• [Work to be completed]:
Give the number of lines in the records below that contain the word "symm", and nothing more.
___
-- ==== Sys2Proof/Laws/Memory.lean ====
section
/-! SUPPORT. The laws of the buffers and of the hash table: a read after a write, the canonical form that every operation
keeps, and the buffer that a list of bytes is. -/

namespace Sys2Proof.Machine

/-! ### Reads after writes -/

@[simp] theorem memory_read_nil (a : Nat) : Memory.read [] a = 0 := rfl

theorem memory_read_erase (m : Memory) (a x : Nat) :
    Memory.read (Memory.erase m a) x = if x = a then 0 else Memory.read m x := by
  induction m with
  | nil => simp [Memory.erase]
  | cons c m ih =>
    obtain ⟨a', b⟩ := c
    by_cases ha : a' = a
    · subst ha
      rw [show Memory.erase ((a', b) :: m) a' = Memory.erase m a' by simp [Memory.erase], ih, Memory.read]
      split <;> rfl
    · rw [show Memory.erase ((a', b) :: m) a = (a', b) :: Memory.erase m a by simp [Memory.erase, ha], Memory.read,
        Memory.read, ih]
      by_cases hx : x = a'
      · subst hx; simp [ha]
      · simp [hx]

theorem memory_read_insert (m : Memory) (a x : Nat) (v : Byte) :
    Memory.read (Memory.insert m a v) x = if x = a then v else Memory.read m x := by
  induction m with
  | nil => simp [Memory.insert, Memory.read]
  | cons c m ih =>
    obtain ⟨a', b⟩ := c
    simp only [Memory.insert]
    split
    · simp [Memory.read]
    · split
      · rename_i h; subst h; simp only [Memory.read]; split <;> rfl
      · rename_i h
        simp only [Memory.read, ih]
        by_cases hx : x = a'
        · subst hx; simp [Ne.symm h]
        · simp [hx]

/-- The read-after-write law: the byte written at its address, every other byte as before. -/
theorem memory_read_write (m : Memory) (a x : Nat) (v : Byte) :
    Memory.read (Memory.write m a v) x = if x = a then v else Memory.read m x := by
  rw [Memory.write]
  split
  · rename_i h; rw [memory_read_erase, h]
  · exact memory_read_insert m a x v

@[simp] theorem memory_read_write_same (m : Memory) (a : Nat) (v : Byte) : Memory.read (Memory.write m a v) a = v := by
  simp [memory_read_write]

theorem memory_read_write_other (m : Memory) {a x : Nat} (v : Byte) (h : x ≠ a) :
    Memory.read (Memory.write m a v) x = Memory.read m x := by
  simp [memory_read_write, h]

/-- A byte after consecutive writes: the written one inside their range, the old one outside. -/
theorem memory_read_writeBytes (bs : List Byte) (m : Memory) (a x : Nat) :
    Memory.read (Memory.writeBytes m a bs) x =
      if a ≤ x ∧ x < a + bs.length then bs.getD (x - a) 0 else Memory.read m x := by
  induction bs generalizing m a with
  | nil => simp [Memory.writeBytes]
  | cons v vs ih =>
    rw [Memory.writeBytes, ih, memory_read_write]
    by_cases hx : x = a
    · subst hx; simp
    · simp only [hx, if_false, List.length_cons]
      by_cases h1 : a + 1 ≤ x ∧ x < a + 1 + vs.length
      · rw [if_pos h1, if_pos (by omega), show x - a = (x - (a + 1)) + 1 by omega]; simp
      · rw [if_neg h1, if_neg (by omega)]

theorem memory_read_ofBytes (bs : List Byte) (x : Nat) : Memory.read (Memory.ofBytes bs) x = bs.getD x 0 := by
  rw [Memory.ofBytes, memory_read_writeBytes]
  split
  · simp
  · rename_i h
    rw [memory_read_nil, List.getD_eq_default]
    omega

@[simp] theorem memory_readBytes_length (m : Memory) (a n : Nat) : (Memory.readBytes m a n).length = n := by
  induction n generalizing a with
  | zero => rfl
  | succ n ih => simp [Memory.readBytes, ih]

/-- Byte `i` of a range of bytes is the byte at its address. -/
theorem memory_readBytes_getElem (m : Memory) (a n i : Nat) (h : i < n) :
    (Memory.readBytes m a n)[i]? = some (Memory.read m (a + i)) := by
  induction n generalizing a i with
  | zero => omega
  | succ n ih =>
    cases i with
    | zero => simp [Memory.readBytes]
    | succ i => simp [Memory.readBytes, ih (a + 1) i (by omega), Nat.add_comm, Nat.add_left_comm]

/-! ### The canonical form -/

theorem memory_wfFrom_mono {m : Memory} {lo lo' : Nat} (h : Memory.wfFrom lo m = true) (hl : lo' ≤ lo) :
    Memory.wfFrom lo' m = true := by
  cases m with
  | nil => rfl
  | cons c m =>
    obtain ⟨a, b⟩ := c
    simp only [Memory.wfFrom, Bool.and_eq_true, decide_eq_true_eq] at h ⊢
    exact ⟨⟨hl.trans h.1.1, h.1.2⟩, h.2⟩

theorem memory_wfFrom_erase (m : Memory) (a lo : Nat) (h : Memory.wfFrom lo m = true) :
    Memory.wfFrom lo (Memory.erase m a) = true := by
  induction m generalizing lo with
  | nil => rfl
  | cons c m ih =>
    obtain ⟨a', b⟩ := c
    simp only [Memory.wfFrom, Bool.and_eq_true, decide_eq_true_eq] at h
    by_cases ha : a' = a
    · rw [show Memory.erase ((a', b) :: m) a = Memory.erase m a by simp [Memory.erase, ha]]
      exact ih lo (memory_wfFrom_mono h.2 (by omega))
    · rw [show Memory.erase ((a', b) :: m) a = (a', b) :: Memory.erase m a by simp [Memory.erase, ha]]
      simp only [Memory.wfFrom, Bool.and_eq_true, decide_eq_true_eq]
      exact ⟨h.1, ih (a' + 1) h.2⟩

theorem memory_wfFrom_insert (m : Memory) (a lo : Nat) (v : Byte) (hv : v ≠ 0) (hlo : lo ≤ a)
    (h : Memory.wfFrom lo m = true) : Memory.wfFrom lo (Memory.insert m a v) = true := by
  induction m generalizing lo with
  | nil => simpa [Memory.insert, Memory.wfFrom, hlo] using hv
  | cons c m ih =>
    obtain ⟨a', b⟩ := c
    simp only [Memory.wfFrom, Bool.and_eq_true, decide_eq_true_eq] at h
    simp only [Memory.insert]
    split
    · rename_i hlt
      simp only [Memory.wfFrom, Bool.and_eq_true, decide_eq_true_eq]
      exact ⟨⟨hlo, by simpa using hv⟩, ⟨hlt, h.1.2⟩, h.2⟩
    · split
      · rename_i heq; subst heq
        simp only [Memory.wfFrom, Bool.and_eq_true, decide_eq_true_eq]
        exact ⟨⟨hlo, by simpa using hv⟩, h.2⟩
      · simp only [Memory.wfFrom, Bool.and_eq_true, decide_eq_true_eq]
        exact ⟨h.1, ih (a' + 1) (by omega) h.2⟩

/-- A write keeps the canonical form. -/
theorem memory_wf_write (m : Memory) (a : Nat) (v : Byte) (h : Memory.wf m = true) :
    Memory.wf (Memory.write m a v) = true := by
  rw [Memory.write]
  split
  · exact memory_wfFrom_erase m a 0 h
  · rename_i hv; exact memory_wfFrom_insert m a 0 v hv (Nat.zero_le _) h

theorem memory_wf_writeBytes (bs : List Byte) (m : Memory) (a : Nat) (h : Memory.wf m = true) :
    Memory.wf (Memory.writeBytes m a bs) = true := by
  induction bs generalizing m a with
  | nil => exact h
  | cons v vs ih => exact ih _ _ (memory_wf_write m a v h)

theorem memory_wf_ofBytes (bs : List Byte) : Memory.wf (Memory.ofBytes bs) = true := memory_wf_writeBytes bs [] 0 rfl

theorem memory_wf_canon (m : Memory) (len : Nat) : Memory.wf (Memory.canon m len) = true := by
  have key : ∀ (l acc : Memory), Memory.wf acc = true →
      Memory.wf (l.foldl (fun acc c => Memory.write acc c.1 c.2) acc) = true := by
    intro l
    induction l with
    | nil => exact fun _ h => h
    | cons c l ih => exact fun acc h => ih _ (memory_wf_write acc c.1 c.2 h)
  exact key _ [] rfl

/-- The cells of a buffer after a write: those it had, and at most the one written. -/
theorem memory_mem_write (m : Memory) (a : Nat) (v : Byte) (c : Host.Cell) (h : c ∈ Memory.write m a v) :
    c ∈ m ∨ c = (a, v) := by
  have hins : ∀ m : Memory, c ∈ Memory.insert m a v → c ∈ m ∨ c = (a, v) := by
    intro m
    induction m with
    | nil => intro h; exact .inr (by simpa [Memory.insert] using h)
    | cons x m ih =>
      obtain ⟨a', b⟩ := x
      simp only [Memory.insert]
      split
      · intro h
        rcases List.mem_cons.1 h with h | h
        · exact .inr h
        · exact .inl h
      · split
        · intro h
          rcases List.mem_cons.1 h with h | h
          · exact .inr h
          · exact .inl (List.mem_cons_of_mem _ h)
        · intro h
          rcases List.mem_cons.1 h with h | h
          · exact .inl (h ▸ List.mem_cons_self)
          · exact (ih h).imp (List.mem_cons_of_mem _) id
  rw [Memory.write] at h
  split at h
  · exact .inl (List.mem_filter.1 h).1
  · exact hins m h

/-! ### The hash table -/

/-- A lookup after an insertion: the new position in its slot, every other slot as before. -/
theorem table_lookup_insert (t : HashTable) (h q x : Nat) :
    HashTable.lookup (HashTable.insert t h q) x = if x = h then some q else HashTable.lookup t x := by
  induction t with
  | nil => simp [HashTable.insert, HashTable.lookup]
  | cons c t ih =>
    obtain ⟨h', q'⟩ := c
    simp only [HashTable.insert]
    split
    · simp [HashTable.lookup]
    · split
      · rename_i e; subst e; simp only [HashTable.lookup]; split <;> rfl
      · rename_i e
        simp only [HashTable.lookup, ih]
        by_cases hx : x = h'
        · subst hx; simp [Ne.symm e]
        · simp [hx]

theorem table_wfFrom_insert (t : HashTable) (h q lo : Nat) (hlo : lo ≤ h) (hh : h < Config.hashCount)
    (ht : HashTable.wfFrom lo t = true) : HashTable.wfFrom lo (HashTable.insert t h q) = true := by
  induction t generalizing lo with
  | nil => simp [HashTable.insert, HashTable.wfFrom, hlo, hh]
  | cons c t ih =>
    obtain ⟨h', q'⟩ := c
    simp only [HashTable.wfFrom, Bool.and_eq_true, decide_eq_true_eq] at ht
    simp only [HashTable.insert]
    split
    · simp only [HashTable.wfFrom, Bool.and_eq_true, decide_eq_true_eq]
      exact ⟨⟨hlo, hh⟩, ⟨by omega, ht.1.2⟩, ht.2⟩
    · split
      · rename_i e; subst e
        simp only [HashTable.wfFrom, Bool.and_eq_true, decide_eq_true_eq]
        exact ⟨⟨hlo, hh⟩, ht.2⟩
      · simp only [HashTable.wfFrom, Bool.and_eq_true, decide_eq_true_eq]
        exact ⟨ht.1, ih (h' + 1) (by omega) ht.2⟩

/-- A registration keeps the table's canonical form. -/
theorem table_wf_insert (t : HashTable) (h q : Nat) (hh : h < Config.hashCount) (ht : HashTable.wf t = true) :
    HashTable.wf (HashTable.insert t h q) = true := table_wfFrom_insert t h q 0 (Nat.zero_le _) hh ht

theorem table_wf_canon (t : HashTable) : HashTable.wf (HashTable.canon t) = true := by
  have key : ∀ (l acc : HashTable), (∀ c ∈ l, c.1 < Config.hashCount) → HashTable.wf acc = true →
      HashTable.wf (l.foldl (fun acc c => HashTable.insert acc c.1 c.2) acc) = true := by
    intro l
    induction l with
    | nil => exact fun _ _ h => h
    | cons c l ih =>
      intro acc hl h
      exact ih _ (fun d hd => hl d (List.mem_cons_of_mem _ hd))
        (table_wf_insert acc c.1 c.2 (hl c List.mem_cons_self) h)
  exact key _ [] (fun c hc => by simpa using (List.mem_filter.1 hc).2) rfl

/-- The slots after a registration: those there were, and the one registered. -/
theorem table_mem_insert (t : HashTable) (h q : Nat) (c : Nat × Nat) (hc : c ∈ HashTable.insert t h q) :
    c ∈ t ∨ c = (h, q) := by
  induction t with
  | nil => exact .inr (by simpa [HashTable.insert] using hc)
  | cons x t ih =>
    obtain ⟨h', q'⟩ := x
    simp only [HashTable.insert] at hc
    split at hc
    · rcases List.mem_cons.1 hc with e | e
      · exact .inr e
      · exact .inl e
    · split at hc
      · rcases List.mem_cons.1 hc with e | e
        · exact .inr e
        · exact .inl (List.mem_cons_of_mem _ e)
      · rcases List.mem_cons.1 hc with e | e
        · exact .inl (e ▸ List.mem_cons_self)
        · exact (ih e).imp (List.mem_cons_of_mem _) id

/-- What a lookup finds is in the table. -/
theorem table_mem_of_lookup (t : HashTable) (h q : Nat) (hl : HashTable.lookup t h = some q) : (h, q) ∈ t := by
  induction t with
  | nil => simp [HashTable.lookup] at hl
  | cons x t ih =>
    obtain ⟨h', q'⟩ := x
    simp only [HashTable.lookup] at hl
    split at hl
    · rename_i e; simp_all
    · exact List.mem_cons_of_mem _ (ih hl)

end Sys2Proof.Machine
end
___
• [Answer section]:
2